Karlyn Carnahan, Head, The Americas, Property Casualty, Celent (Boston) has been gauging executives’ response to the crisis through snap polls and direct conversations. Generally speaking, she has found that leaders want to strengthen capabilities that proved useful during the crisis. “More than one carrier has told me that this has accelerated senior executive interest in areas such moving applications to the cloud,” she notes. “Today they’re much more interested in acquiring the capability to be a completely virtual insurer.”
To the extent that the COVID-19 crisis tested digital progress, it has been an eye-opener for many insurers, suggests Carnahan. “Many senior executives thought they were prepared for WFH but didn’t realize that they needed people on premise for certain tasks,” she comments. “It wasn’t something that registered at the senior executive level in the business continuity plan.”
‘Essential’ but Non-Strategic
That revelation has led to another. As Carnahan remarked in comments about Celent’s recent study, COVID-19: Three Scenarios for Insurers, “if you move to the cloud, you don’t need to manage infrastructure; if you outsource billing and payments, you don’t need anybody to print checks, etc.—and there are vendors offering these services,” she says. “We have all of these ‘essential’ employees whose activities are not strategic.”
Insurers recognizing their continued dependence on physically present workers are likely to explore solutions that both increase their resiliency to pandemic and introduce new efficiencies, Carnahan affirms.
Payments vendor One Inc.’s (Folsom, Calif.) CEO Chris Ewing believes that the challenges of COVID-19 are likely to corroborate the digital value proposition of the company’s solutions. “Our payments platform has enabled our customers to maintain contact with their policyholders, offering confidence that business can continue even through the most extreme circumstances,” he comments. “Fast and secure digital payments are what is needed now and in the future especially when a physical payment method is not a viable option for the health and well-being of employees or insureds.”

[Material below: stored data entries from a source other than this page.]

-- ==== Sys2Proof/Syntax.lean ====
section
/-! DEFINITION. The instructions and steps of the Eunum 940: one constructor per row of the opcode table. Register fields of a class
narrower than the 6-bit field hold a number of that class (R58), so a number outside it cannot be written; conditions between
fields stand in WellFormed. A literal word (R63) is an operand. Memory offsets are in bytes, already scaled (R67, R68). -/

namespace Sys2Proof

/-- x0–x31 (R58). -/
abbrev XReg := Fin 32
/-- a0–a15 (R58). -/
abbrev AReg := Fin 16
/-- n0–n7 (R58). -/
abbrev NReg := Fin 8
/-- p0–p7 (R58). -/
abbrev PReg := Fin 8
/-- k0–k7 (R58). -/
abbrev KReg := Fin 8
/-- v0–v31 (R58). -/
abbrev VReg := Fin 32
/-- m0–m7, relative to the ring head (R58, R219). -/
abbrev MReg := Fin 8
/-- bd0–bd16 (R58). -/
abbrev BdReg := Fin 17
/-- A scoreboard slot sb0–sb15 (R88). -/
abbrev Slot := Fin 16

/-- An operand that names an x- or an a-register (R100). -/
inductive Reg where
  | x (i : XReg)
  | a (i : AReg)
deriving DecidableEq, Repr

/-- An operand of MOV: an x-, an a- or a port register (R109). -/
inductive RegN where
  | x (i : XReg)
  | a (i : AReg)
  | n (i : NReg)
deriving DecidableEq, Repr

/-- A second source operand: a register, or the literal word of the 96-bit form (R63). -/
inductive Src where
  | reg (r : Reg)
  | lit (w : BitVec 32)
deriving DecidableEq, Repr

/-- A second source operand of an instruction that takes x-registers only (R100). -/
inductive XSrc where
  | reg (i : XReg)
  | lit (w : BitVec 32)
deriving DecidableEq, Repr

/-- A second source operand of a vector instruction: a v-register, or the literal in every lane (R137). -/
inductive VSrc where
  | reg (i : VReg)
  | lit (w : BitVec 32)
deriving DecidableEq, Repr

/-- The conditions of CMP.cc (R107). -/
inductive Cond where
  | eq | ne | lt | le | gt | ge | ltu | leu | gtu | geu
deriving DecidableEq, Repr

/-- The conditions of FCMP.cc and VCMP (R125, R145). -/
inductive FCond where
  | eq | ne | lt | le | gt | ge | un | ord
deriving DecidableEq, Repr

/-- The formats of FCMP (R125). -/
inductive SFmt where
  | f32 | f16 | bf16
deriving DecidableEq, Repr

/-- The element formats (R37); format code 7 is reserved and has no constructor. -/
inductive Fmt where
  | f32 | f16 | bf16 | e4m3 | e5m2 | t8 | t6 | si8 | ui8 | si16 | ui16 | si32 | ui32 | si64 | ui64
deriving DecidableEq, Repr

/-- The memory scopes (R28); codes 6 and 7 are reserved and have no constructor. -/
inductive Scope where
  | core | clu | die | dev | pod | sys
deriving DecidableEq, Repr

/-- The second word's guard, set slot and wait mask (R60). -/
structure Mods where
  gp : PReg
  gn : Bool
  sen : Bool
  sslot : Slot
  wmask : BitVec 16
deriving DecidableEq, Repr

/-- One rank of a collective on another device: what its collective record, command and source hold (R267), and whether its context has been
killed or its job cancelled (R268). -/
structure Peer where
  cmd : Nat
  group : Nat
  seq : Nat
  count : Nat
  nranks : Nat
  root : Nat
  fmt : Nat
  op : Nat
  rank : Nat
  gone : Bool
  data : List (BitVec 32)
deriving DecidableEq, Repr

/-- A unit that can suffer an uncorrectable error (R131, R375, R380). -/
inductive DevUnit where
  | core (core : Nat)
  | cluster (clu : Nat)
  | laneGroup (clu group : Nat)
  | slice (die slice : Nat)
deriving DecidableEq, Repr

/-- The atomic operations (R187). -/
inductive AmoOp where
  | add | fadd | min | max | and | or | xor | swap
deriving DecidableEq, Repr

/-- What a request from another device asks: an access at a home slice (R387), or, of a launch that was submitted here, the next chunk for the
team with a number that has gone to that device, and how many cores have live control contexts of that team: none once it has ended (R27, R35). -/
inductive RemoteReq where
  | read (n : Nat)
  | write (v : List Byte)
  | amo (n : Nat) (op : AmoOp) (v : Nat)
  | cas (n : Nat) (old new : Nat)
  | dnext (launch team : Nat)
  | controls (launch team cores : Nat)
deriving DecidableEq, Repr

/-- A firmware stage as the boot ROM finds it (R389). -/
structure Stage where
  image : List Byte
  key : BitVec 384
  signature : List Byte
  version : Nat
deriving DecidableEq, Repr

/-- What training finds at a bring-up (R391): the failed units, stacks, pool ports and Criras ports, the width of the host link, the IDE key that
Weward sets (R382), whether the device has a Criras partner (R30), and its number in the pod (R92). -/
structure Training where
  units : List DevUnit
  badStacks : List Nat
  ports : List Nat
  planes : List Nat
  width : Nat
  ide : Option (BitVec 256)
  pods : Bool
  num : Nat
deriving DecidableEq, Repr, Inhabited
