/-- The native majors from 0x10 on whose word 1 holds an ext field, or none (R68). -/
noncomputable def decodeNative (maj hi ext : Nat) : Except DecodeError Instr :=
  match maj with
  | 0x10 => do
    need (decide (ext < 32)) .reservedField
    return .lda (.ofNat 2 (ext / 8)) (← scopeOf (ext % 8)) (slotOf (mslot hi)) (.ofNat 8 (moff hi)) (← areg (ra hi)) (← reg (rd hi))
  | 0x11 => do
    need (decide (ext < 32)) .reservedField
    return .strl (.ofNat 2 (ext / 8)) (← scopeOf (ext % 8)) (slotOf (mslot hi)) (.ofNat 8 (moff hi)) (← areg (ra hi)) (← reg (rd hi))
  | 0x12 => do
    return (← amo32Of (ext / 8)) (← scopeOf (ext % 8)) (slotOf (mslot hi)) (.ofNat 8 (moff hi)) (← areg (ra hi)) (← xreg (rd hi))
  | 0x13 => do
    return (← amo64Of (ext / 8)) (← scopeOf (ext % 8)) (slotOf (mslot hi)) (.ofNat 8 (moff hi)) (← areg (ra hi)) (← xreg (rd hi))
  | 0x14 => do
    need (ext / 8 == 2 || ext / 8 == 3) .reservedField
    return .cas (ext / 8 == 3) (← scopeOf (ext % 8)) (slotOf (mslot hi)) (.ofNat 8 (moff hi)) (← areg (ra hi)) (← evenReg (rd hi))
  | 0x24 =>
    match rfn hi with
    | 0 => do
      need (ext == 0 && rd hi == 0 && rb hi == 0) .reservedField
      if ra hi = 0 then return .srfence none else return .srfence (some (← areg (ra hi)))
    | 1 => do
      need (decide (ext < 8) && hi % 262144 == 0) .reservedField
      return .bar (← scopeOf ext)
    | 2 => do
      need (decide (ext < 8) && ra hi == 0 && rb hi == 0) .reservedField
      return .bara (← scopeOf ext) (← xreg (rd hi))
    | 3 => do
      need (decide (ext < 8) && rd hi == 0 && rb hi == 0) .reservedField
      return .barw (← scopeOf ext) (← xreg (ra hi))
    | _ => .error .unassigned
  | 0x18 =>
    if rfn hi < 4 then do
      need (decide (ext < 4)) .reservedField
      return (← mmaOf (rfn hi)) (bit ext 1) (bit ext 0) (← xreg (rd hi)) (← areg (ra hi)) (← areg (rb hi))
    else do
      need (ext == 0) .reservedField
      match rfn hi with
      | 4 => do need (ra hi == 0 && rb hi == 0) .reservedField; return .mzero (← mreg (rd hi))
      | 5 => do return .mepi (← xreg (rd hi)) (← areg (ra hi)) (← areg (rb hi))
      | 6 => do need (rd hi == 0 && ra hi == 0 && rb hi == 0) .reservedField; return .mwait 
      | 7 => do need (rd hi == 0 && rb hi == 0) .reservedField; return .mprio (← xreg (ra hi))
      | _ => .error .unassigned
  | 0x1E => do
    need (ext == 0) .reservedField
    match rfn hi with
    | 0 => do need (rb hi == 0) .reservedField; return .chbond (← bdreg (rd hi)) (← xreg (ra hi))
    | 1 => do need (rd hi == 0 && rb hi == 0) .reservedField; return .chload (← areg (ra hi))
    | 2 => do return .chrun (← xreg (rd hi)) (← areg (ra hi)) (← areg (rb hi))
    | 3 => do return .chstep (← xreg (rd hi)) (← areg (ra hi)) (← areg (rb hi))
    | 4 => do need (ra hi == 0 && rb hi == 0) .reservedField; return .chwait (← xreg (rd hi))
    | _ => .error .unassigned
  | 0x20 => do
    need (ext == 0) .reservedField
    match rfn hi with
    | 0 => do return .enq (← xreg (rd hi)) (← cmdReg (ra hi)) (← areg (rb hi))
    | 1 => do need (rb hi == 0) .reservedField; return .jpoll (← xreg (rd hi)) (← xreg (ra hi))
    | 2 => do need (rb hi == 0) .reservedField; return .jwait (← xreg (rd hi)) (← xreg (ra hi))
    | 3 => do need (rb hi == 0) .reservedField; return .jcancel (← xreg (rd hi)) (← xreg (ra hi))
    | _ => .error .unassigned
  | 0x21 => do
    need (ext == 0) .reservedField
    match rfn hi with
    | 0 => do need (rb hi == 0) .reservedField; return .pcfg (← nreg (rd hi)) (← xreg (ra hi))
    | 1 => do return .ptry (← reg (rd hi)) (← nreg (ra hi)) (← preg (rb hi))
    | 2 => do return .ptrys (← nreg (rd hi)) (← reg (ra hi)) (← preg (rb hi))
    | _ => .error .unassigned
  | 0x22 => do
    need (ext == 0) .reservedField
    match rfn hi with
    | 0 => do return .rqres (← xreg (rd hi)) (← areg (ra hi)) (← preg (rb hi))
    | 1 => do need (rd hi == 0) .reservedField; return .rqpub (← areg (ra hi)) (← xreg (rb hi))
    | 2 => do return .rqtake (← xreg (rd hi)) (← areg (ra hi)) (← preg (rb hi))
    | 3 => do need (rd hi == 0) .reservedField; return .rqdone (← areg (ra hi)) (← xreg (rb hi))
    | _ => .error .unassigned
  | 0x23 => do
    need (ext == 0) .reservedField
    match rfn hi with
    | 0 => do return .dqbind (← xreg (rd hi)) (← areg (ra hi)) (← xreg (rb hi))
    | 1 => do return .dqpush (← xreg (rd hi)) (← areg (ra hi)) (← areg (rb hi))
    | 2 => do return .dqpop (← xreg (rd hi)) (← areg (ra hi)) (← areg (rb hi))
    | 3 => do need (rd hi == 0 && rb hi == 0) .reservedField; return .dqcons (← areg (ra hi))
    | 4 => do return .dqarr (← xreg (rd hi)) (← areg (ra hi)) (← areg (rb hi))
    | 5 => do return .dqlook (← xreg (rd hi)) (← areg (ra hi)) (← areg (rb hi))
    | 6 => do return .dqadv (← xreg (rd hi)) (← areg (ra hi)) (← xreg (rb hi))
    | 7 => do need (rb hi == 0) .reservedField; return .dqfront (← xreg (rd hi)) (← areg (ra hi))
    | 8 => do need (rd hi == 0) .reservedField; return .dqwait (← areg (ra hi)) (← xreg (rb hi))
    | _ => .error .unassigned
  | 0x25 => do
    need (ext == 0) .reservedField
    match rfn hi with
    | 0 => do need (rb hi == 0) .reservedField; return .fresume (← xreg (rd hi)) (← xreg (ra hi))
    | 1 => do need (rd hi == 0) .reservedField; return .ptfence (← areg (ra hi)) (← xreg (rb hi))
    | 2 => do return .recbeg (← xreg (rd hi)) (← xreg (ra hi)) (← areg (rb hi))
    | 3 => do need (rd hi == 0 && rb hi == 0) .reservedField; return .recend (← xreg (ra hi))
    | 4 => do need (rb hi == 0) .reservedField; return .rplbeg (← xreg (rd hi)) (← xreg (ra hi))
    | 5 => do need (rd hi == 0 && rb hi == 0) .reservedField; return .rplend (← xreg (ra hi))
    | 6 => do need (rd hi == 0 && rb hi == 0) .reservedField; return .rerecord (← xreg (ra hi))
    | 7 => do need (rb hi == 0) .reservedField; return .recstat (← xreg (rd hi)) (← xreg (ra hi))
    | _ => .error .unassigned
  | 0x26 => do
    need (ext == 0) .reservedField
    match rfn hi with
    | 0 => do return .egopen (← xreg (rd hi)) (← xreg (ra hi)) (← areg (rb hi))
    | 1 => do need (rb hi == 0) .reservedField; return .egins (← xreg (rd hi)) (← areg (ra hi))
    | 2 => do return .egmrg (← xreg (rd hi)) (← xreg (ra hi)) (← xreg (rb hi))
    | 3 => do need (rb hi == 0) .reservedField; return .egfind (← xreg (rd hi)) (← xreg (ra hi))
    | 4 => do return .egsame (← preg (rd hi)) (← xreg (ra hi)) (← xreg (rb hi))
    | 5 => do need (rd hi == 0 && rb hi == 0) .reservedField; return .egsync (← xreg (ra hi))
    | 6 => do return .egnode (← xreg (rd hi)) (← xreg (ra hi)) (← areg (rb hi))
    | 7 => do return .egclass (← xreg (rd hi)) (← xreg (ra hi)) (← xreg (rb hi))
    | 8 => do need (rb hi == 0) .reservedField; return .egmatch (← xreg (rd hi)) (← areg (ra hi))
    | 9 => do need (rb hi == 0) .reservedField; return .egnext (← xreg (rd hi)) (← areg (ra hi))
    | 10 => do need (rb hi == 0) .reservedField; return .egchk (← xreg (rd hi)) (← areg (ra hi))
    | 11 => do return .egcost (← xreg (rd hi)) (← areg (ra hi)) (← xreg (rb hi))
    | 12 => do need (rb hi == 0) .reservedField; return .egextr (← xreg (rd hi)) (← areg (ra hi))
    | _ => .error .unassigned
  | 0x27 => do
    need (ext == 0) .reservedField
    match rfn hi with
    | 0 => do need (rb hi == 0) .reservedField; return .launch (← xreg (rd hi)) (← areg (ra hi))
    | 1 => do need (ra hi == 0 && rb hi == 0) .reservedField; return .dnext (← xreg (rd hi))
    | 2 => do return .hstart (← xreg (rd hi)) (← xreg (ra hi)) (← areg (rb hi))
    | 3 => do need (rd hi == 0 && rb hi == 0) .reservedField; return .hexit (← xreg (ra hi))
    | 4 => do need (rb hi == 0) .reservedField; return .hjoin (← xreg (rd hi)) (← xreg (ra hi))
    | 5 => do need (rb hi == 0) .reservedField; return .gfuse (← preg (rd hi)) (← xreg (ra hi))
    | 6 => do need (rd hi == 0 && ra hi == 0 && rb hi == 0) .reservedField; return .gsplit 
    | 7 => do need (rb hi == 0) .reservedField; return .tknew (← xreg (rd hi)) (← areg (ra hi))
    | 8 => do return .tkdep (← xreg (rd hi)) (← areg (ra hi)) (← areg (rb hi))
    | 9 => do need (rb hi == 0) .reservedField; return .tkrel (← xreg (rd hi)) (← areg (ra hi))
    | 10 => do return .tkdone (← xreg (rd hi)) (← areg (ra hi)) (← areg (rb hi))
    | 11 => do return .ftnew (← xreg (rd hi)) (← areg (ra hi)) (← xreg (rb hi))
    | 12 => do return .ftsetReady (← xreg (rd hi)) (← areg (ra hi)) (← evenReg (rb hi))
    | 13 => do return .ftget (← xreg (rd hi)) (← areg (ra hi)) (← preg (rb hi))
    | 14 => do need (ra hi == 0 && rb hi == 0) .reservedField; return .yieldRef (← xreg (rd hi))
    | 15 => do need (rb hi == 0) .reservedField; return .park (← xreg (rd hi)) (← xreg (ra hi))
    | 16 => do need (rb hi == 0) .reservedField; return .wake (← xreg (rd hi)) (← xreg (ra hi))
    | _ => .error .unassigned
  | 0x28 => do
    need (ext == 0) .reservedField
    match rfn hi with
    | 0 => do need (rb hi == 0) .reservedField; return .ctrdTimestamp (← xreg (rd hi)) (← xreg (ra hi))
    | 1 => do need (rb hi == 0) .reservedField; return .pmrd (← xreg (rd hi)) (← xreg (ra hi))
    | _ => .error .unassigned
  | 0x29 => do
    need (ext == 0) .reservedField
    match rfn hi with
    | 0 => do need (rd hi == 0 && rb hi == 0) .reservedField; return .upret (← xreg (ra hi))
    | 1 => do need (rd hi == 0) .reservedField; return .fraiseUpcall (← xreg (ra hi)) (← xreg (rb hi))
    | _ => .error .unassigned
  | _ => .error .unassigned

COVID-19 is also likely to increase the appeal of cloud-based core insurance applications and related applications and ecosystems, according to Denise Garth, SVP, Strategic Marketing at core system/platform vendor Majesco (Morristown, N.J.). In Garth’s view, the advance of digital technologies was already creating cracks in the traditional insurance business model, and the pandemic has only widened them, creating potential reputational, operational and financial risk for the industry.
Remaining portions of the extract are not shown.